Mapping metadata at the cell level

arschat commented 1 year ago

As an HCA integration team member, I want to be able to incorporate DCP metadata into my integration analysis, even when I use only the count matrices.

Scripts for this project are uploaded here before a complete first draft. Acceptance Criteria / Definition of Done

Given that I have a DCP project that contains sequence files (and maybe pooled analysis files)
When I run the script
Then I should get a table of barcodes mapped to fastq file and/or cell suspension

arschat commented 1 year ago

Depending on the dataset there are multiple cases.

We may have sequence files / analysis files. Both can be per cell_suspension / pooled. Analysis files could contain also the per cell sample_id (cell metadata, in separate file or in cell index) / no sample_id.

Analysis files per CS
Analysis files pooled but sample_id provided
Analysis files pooled but seq files per CS
Only Seq files per CS

For all those cases, we can map the analysis files (and the corresponding cell barcodes) to a cell suspension, and then extract all the other relevant metadata for each cell.

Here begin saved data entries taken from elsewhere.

/-! setPort -/

@[simp] theorem State.setPort_pending (n : Nat) (v : Port) : (s.setPort n v).pending = s.pending := rfl
@[simp] theorem State.setPort_free (n : Nat) (v : Port) : (s.setPort n v).free = s.free := rfl
@[simp] theorem State.setPort_plat (n : Nat) (v : Port) : (s.setPort n v).plat = s.plat := rfl
@[simp] theorem State.setPort_reg (n : Nat) (v : Port) : (s.setPort n v).reg = s.reg := rfl
@[simp] theorem State.setPort_stage128 (n : Nat) (v : Port) : (s.setPort n v).stage128 = s.stage128 := rfl
@[simp] theorem State.setPort_ctr (n : Nat) (v : Port) : (s.setPort n v).ctr = s.ctr := rfl
@[simp] theorem State.setPort_parts (n : Nat) (v : Port) : (s.setPort n v).parts = s.parts := rfl
@[simp] theorem State.setPort_cores (n : Nat) (v : Port) : (s.setPort n v).cores = s.cores := rfl
@[simp] theorem State.setPort_duc (n : Nat) (v : Port) : (s.setPort n v).duc = s.duc := rfl
@[simp] theorem State.setPort_fe (n : Nat) (v : Port) : (s.setPort n v).fe = s.fe := rfl
@[simp] theorem State.setPort_pools (n : Nat) (v : Port) : (s.setPort n v).pools = s.pools := rfl
@[simp] theorem State.setPort_reqs (n : Nat) (v : Port) : (s.setPort n v).reqs = s.reqs := rfl
@[simp] theorem State.setPort_inkq (n : Nat) (v : Port) : (s.setPort n v).inkq = s.inkq := rfl
@[simp] theorem State.setPort_inkWait (n : Nat) (v : Port) : (s.setPort n v).inkWait = s.inkWait := rfl
@[simp] theorem State.setPort_freeWait (n : Nat) (v : Port) : (s.setPort n v).freeWait = s.freeWait := rfl
@[simp] theorem State.setPort_metaUsed (n : Nat) (v : Port) : (s.setPort n v).metaUsed = s.metaUsed := rfl
@[simp] theorem State.setPort_tm (n : Nat) (v : Port) : (s.setPort n v).tm = s.tm := rfl
@[simp] theorem State.setPort_dram (n : Nat) (v : Port) : (s.setPort n v).dram = s.dram := rfl
@[simp] theorem State.setPort_dramPoison (n : Nat) (v : Port) : (s.setPort n v).dramPoison = s.dramPoison := rfl
@[simp] theorem State.setPort_cstore (n : Nat) (v : Port) : (s.setPort n v).cstore = s.cstore := rfl
@[simp] theorem State.setPort_cstorePoison (n : Nat) (v : Port) : (s.setPort n v).cstorePoison = s.cstorePoison := rfl
@[simp] theorem State.setPort_clearing (n : Nat) (v : Port) : (s.setPort n v).clearing = s.clearing := rfl
@[simp] theorem State.setPort_mesh (n : Nat) (v : Port) : (s.setPort n v).mesh = s.mesh := rfl
@[simp] theorem State.setPort_meshPoison (n : Nat) (v : Port) : (s.setPort n v).meshPoison = s.meshPoison := rfl
@[simp] theorem State.setPort_ops (n : Nat) (v : Port) : (s.setPort n v).ops = s.ops := rfl
@[simp] theorem State.setPort_use (n : Nat) (v : Port) : (s.setPort n v).use = s.use := rfl
@[simp] theorem State.setPort_quar (n : Nat) (v : Port) : (s.setPort n v).quar = s.quar := rfl
@[simp] theorem State.setPort_ports (n : Nat) (v : Port) : (s.setPort n v).ports = tput s.ports n v := rfl
@[simp] theorem State.setPort_srcEpoch (n : Nat) (v : Port) : (s.setPort n v).srcEpoch = s.srcEpoch := rfl
@[simp] theorem State.setPort_verA (n : Nat) (v : Port) : (s.setPort n v).verA = s.verA := rfl
@[simp] theorem State.setPort_verB (n : Nat) (v : Port) : (s.setPort n v).verB = s.verB := rfl
@[simp] theorem State.setPort_epochErr (n : Nat) (v : Port) : (s.setPort n v).epochErr = s.epochErr := rfl
@[simp] theorem State.setPort_route (n : Nat) (v : Port) : (s.setPort n v).route = s.route := rfl
@[simp] theorem State.setPort_tree (n : Nat) (v : Port) : (s.setPort n v).tree = s.tree := rfl
@[simp] theorem State.setPort_circ (n : Nat) (v : Port) : (s.setPort n v).circ = s.circ := rfl
@[simp] theorem State.setPort_tdm (n : Nat) (v : Port) : (s.setPort n v).tdm = s.tdm := rfl
@[simp] theorem State.setPort_mslot (n : Nat) (v : Port) : (s.setPort n v).mslot = s.mslot := rfl
@[simp] theorem State.setPort_mframe (n : Nat) (v : Port) : (s.setPort n v).mframe = s.mframe := rfl
@[simp] theorem State.setPort_aggs (n : Nat) (v : Port) : (s.setPort n v).aggs = s.aggs := rfl
@[simp] theorem State.setPort_nqHead (n : Nat) (v : Port) : (s.setPort n v).nqHead = s.nqHead := rfl
@[simp] theorem State.setPort_nqEnt (n : Nat) (v : Port) : (s.setPort n v).nqEnt = s.nqEnt := rfl
@[simp] theorem State.setPort_mgmtOut (n : Nat) (v : Port) : (s.setPort n v).mgmtOut = s.mgmtOut := rfl
@[simp] theorem State.setPort_grps (n : Nat) (v : Port) : (s.setPort n v).grps = s.grps := rfl
@[simp] theorem State.setPort_lfree (n : Nat) (v : Port) : (s.setPort n v).lfree = s.lfree := rfl
@[simp] theorem State.setPort_lrfree (n : Nat) (v : Port) : (s.setPort n v).lrfree = s.lrfree := rfl
@[simp] theorem State.setPort_ligLast (n : Nat) (v : Port) : (s.setPort n v).ligLast = s.ligLast := rfl
@[simp] theorem State.setPort_ligSkew (n : Nat) (v : Port) : (s.setPort n v).ligSkew = s.ligSkew := rfl
@[simp] theorem State.setPort_jsBusy (n : Nat) (v : Port) : (s.setPort n v).jsBusy = s.jsBusy := rfl
@[simp] theorem State.setPort_jsDone (n : Nat) (v : Port) : (s.setPort n v).jsDone = s.jsDone := rfl
@[simp] theorem State.setPort_jsStatus (n : Nat) (v : Port) : (s.setPort n v).jsStatus = s.jsStatus := rfl
@[simp] theorem State.setPort_jsTick (n : Nat) (v : Port) : (s.setPort n v).jsTick = s.jsTick := rfl
@[simp] theorem State.setPort_jsRec (n : Nat) (v : Port) : (s.setPort n v).jsRec = s.jsRec := rfl
@[simp] theorem State.setPort_link (n : Nat) (v : Port) : (s.setPort n v).link = s.link := rfl
@[simp] theorem State.setPort_linkWidth (n : Nat) (v : Port) : (s.setPort n v).linkWidth = s.linkWidth := rfl
@[simp] theorem State.setPort_sf (n : Nat) (v : Port) : (s.setPort n v).sf = s.sf := rfl
@[simp] theorem State.setPort_recalls (n : Nat) (v : Port) : (s.setPort n v).recalls = s.recalls := rfl
@[simp] theorem State.setPort_blocked (n : Nat) (v : Port) : (s.setPort n v).blocked = s.blocked := rfl
@[simp] theorem State.setPort_hreqs (n : Nat) (v : Port) : (s.setPort n v).hreqs = s.hreqs := rfl
@[simp] theorem State.setPort_hostId (n : Nat) (v : Port) : (s.setPort n v).hostId = s.hostId := rfl
@[simp] theorem State.setPort_hostTx (n : Nat) (v : Port) : (s.setPort n v).hostTx = s.hostTx := rfl
@[simp] theorem State.setPort_far (n : Nat) (v : Port) : (s.setPort n v).far = s.far := rfl
@[simp] theorem State.setPort_farNext (n : Nat) (v : Port) : (s.setPort n v).farNext = s.farNext := rfl
@[simp] theorem State.setPort_wl (n : Nat) (v : Port) : (s.setPort n v).wl = s.wl := rfl
@[simp] theorem State.setPort_rings (n : Nat) (v : Port) : (s.setPort n v).rings = s.rings := rfl
@[simp] theorem State.setPort_turnRing (n : Nat) (v : Port) : (s.setPort n v).turnRing = s.turnRing := rfl
@[simp] theorem State.setPort_turnTaken (n : Nat) (v : Port) : (s.setPort n v).turnTaken = s.turnTaken := rfl
@[simp] theorem State.setPort_cmds (n : Nat) (v : Port) : (s.setPort n v).cmds = s.cmds := rfl
@[simp] theorem State.setPort_order (n : Nat) (v : Port) : (s.setPort n v).order = s.order := rfl
@[simp] theorem State.setPort_jrn (n : Nat) (v : Port) : (s.setPort n v).jrn = s.jrn := rfl
@[simp] theorem State.setPort_jrnHead (n : Nat) (v : Port) : (s.setPort n v).jrnHead = s.jrnHead := rfl
@[simp] theorem State.setPort_jrnWait (n : Nat) (v : Port) : (s.setPort n v).jrnWait = s.jrnWait := rfl
@[simp] theorem State.setPort_jrnWseq (n : Nat) (v : Port) : (s.setPort n v).jrnWseq = s.jrnWseq := rfl
@[simp] theorem State.setPort_blt (n : Nat) (v : Port) : (s.setPort n v).blt = s.blt := rfl
@[simp] theorem State.setPort_bltHead (n : Nat) (v : Port) : (s.setPort n v).bltHead = s.bltHead := rfl
@[simp] theorem State.setPort_bltq (n : Nat) (v : Port) : (s.setPort n v).bltq = s.bltq := rfl
@[simp] theorem State.setPort_bltNote (n : Nat) (v : Port) : (s.setPort n v).bltNote = s.bltNote := rfl
@[simp] theorem State.setPort_satCur (n : Nat) (v : Port) : (s.setPort n v).satCur = s.satCur := rfl
@[simp] theorem State.setPort_satUtil (n : Nat) (v : Port) : (s.setPort n v).satUtil = s.satUtil := rfl
@[simp] theorem State.setPort_satStall (n : Nat) (v : Port) : (s.setPort n v).satStall = s.satStall := rfl
@[simp] theorem State.setPort_satHist (n : Nat) (v : Port) : (s.setPort n v).satHist = s.satHist := rfl
@[simp] theorem State.setPort_satCfg (n : Nat) (v : Port) : (s.setPort n v).satCfg = s.satCfg := rfl
@[simp] theorem State.setPort_ckp (n : Nat) (v : Port) : (s.setPort n v).ckp = s.ckp := rfl
@[simp] theorem State.setPort_mtbf (n : Nat) (v : Port) : (s.setPort n v).mtbf = s.mtbf := rfl
@[simp] theorem State.setPort_lastFail (n : Nat) (v : Port) : (s.setPort n v).lastFail = s.lastFail := rfl
@[simp] theorem State.setPort_hasPrev (n : Nat) (v : Port) : (s.setPort n v).hasPrev = s.hasPrev := rfl
@[simp] theorem State.setPort_saved (n : Nat) (v : Port) : (s.setPort n v).saved = s.saved := rfl
@[simp] theorem State.setPort_upsets (n : Nat) (v : Port) : (s.setPort n v).upsets = s.upsets := rfl
@[simp] theorem State.setPort_mq (n : Nat) (v : Port) : (s.setPort n v).mq = s.mq := rfl
@[simp] theorem State.setPort_marb (n : Nat) (v : Port) : (s.setPort n v).marb = s.marb := rfl
@[simp] theorem State.setPort_owes (n : Nat) (v : Port) : (s.setPort n v).owes = s.owes := rfl
@[simp] theorem State.setPort_passed (n : Nat) (v : Port) : (s.setPort n v).passed = s.passed := rfl
@[simp] theorem State.setPort_waitq (n : Nat) (v : Port) : (s.setPort n v).waitq = s.waitq := rfl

In 1. we can directly extract the cell barcodes from each analysis file, and directly map the relevant CS. In 2. we need to map the provided sample_id with the relevant CS ID that we have, and then we have cells mapped to CS. In 3. we must extract the cell barcode from the fastq files and then map the corresponding cell ID to one specific CS. In 4. it is similar to 3. but we don't have the list of cell barcodes that will be incorporated.

Datasets from the following bionetworks were investigated for their availability in this spreadsheet

Kidney
Gut
Eye
Lung

Column Type is one of the aforementioned 4 types of availability. In order to check the sample_id existence more investigation is needed. As well when we have pooled files AND per CS files, it is possible that we have separate count matrices for each CS and 1 summary count matrix, but more investigation is needed.

Concerning the 3 and 4 types of availability. Cell barcode extraction from fastq file can be done using the information that we have in our metadata schema (cell barcode). An investigation was done in this dataset (that has fastq files & analysis files while the size of fastq files is not extreme).

We have 5 different cell suspensions (samples) and we pooled our barcodes into 1 analysis file with 20008 cells in order to identify the cell barcodes of the analysis file. In our investigation we found that we get multiple cell barcodes from each fastq file, because a large amount of cell barcodes is filtered out in the cellranger pipeline. Screenshot 2023-07-31 at 19.36.42.png When we filter out the cell barcodes of each fastq with lowest number of reads to 0, 100, 500, 1000, 1200, 1500, 5000, 10000 and count the number of samples that the barcode still exists, we get this result.

What we could do from now on:

[ ] find the biggest number of filter that does not give 0 mapping and have ambiguity for the rest of the cells that do not have a unique mapping.
[ ] try to reproduce the filtering that cell ranger executes

arschat commented 1 year ago

Post Tony/Gabby meeting actions:

[x] create a kidney and a lung example of flattened metadata to the barcode level based on this template
[ ] execute the code for the 30+15 datasets of type 3,4 availability and extract the barcodes/CS in separate files (percise and ambigious)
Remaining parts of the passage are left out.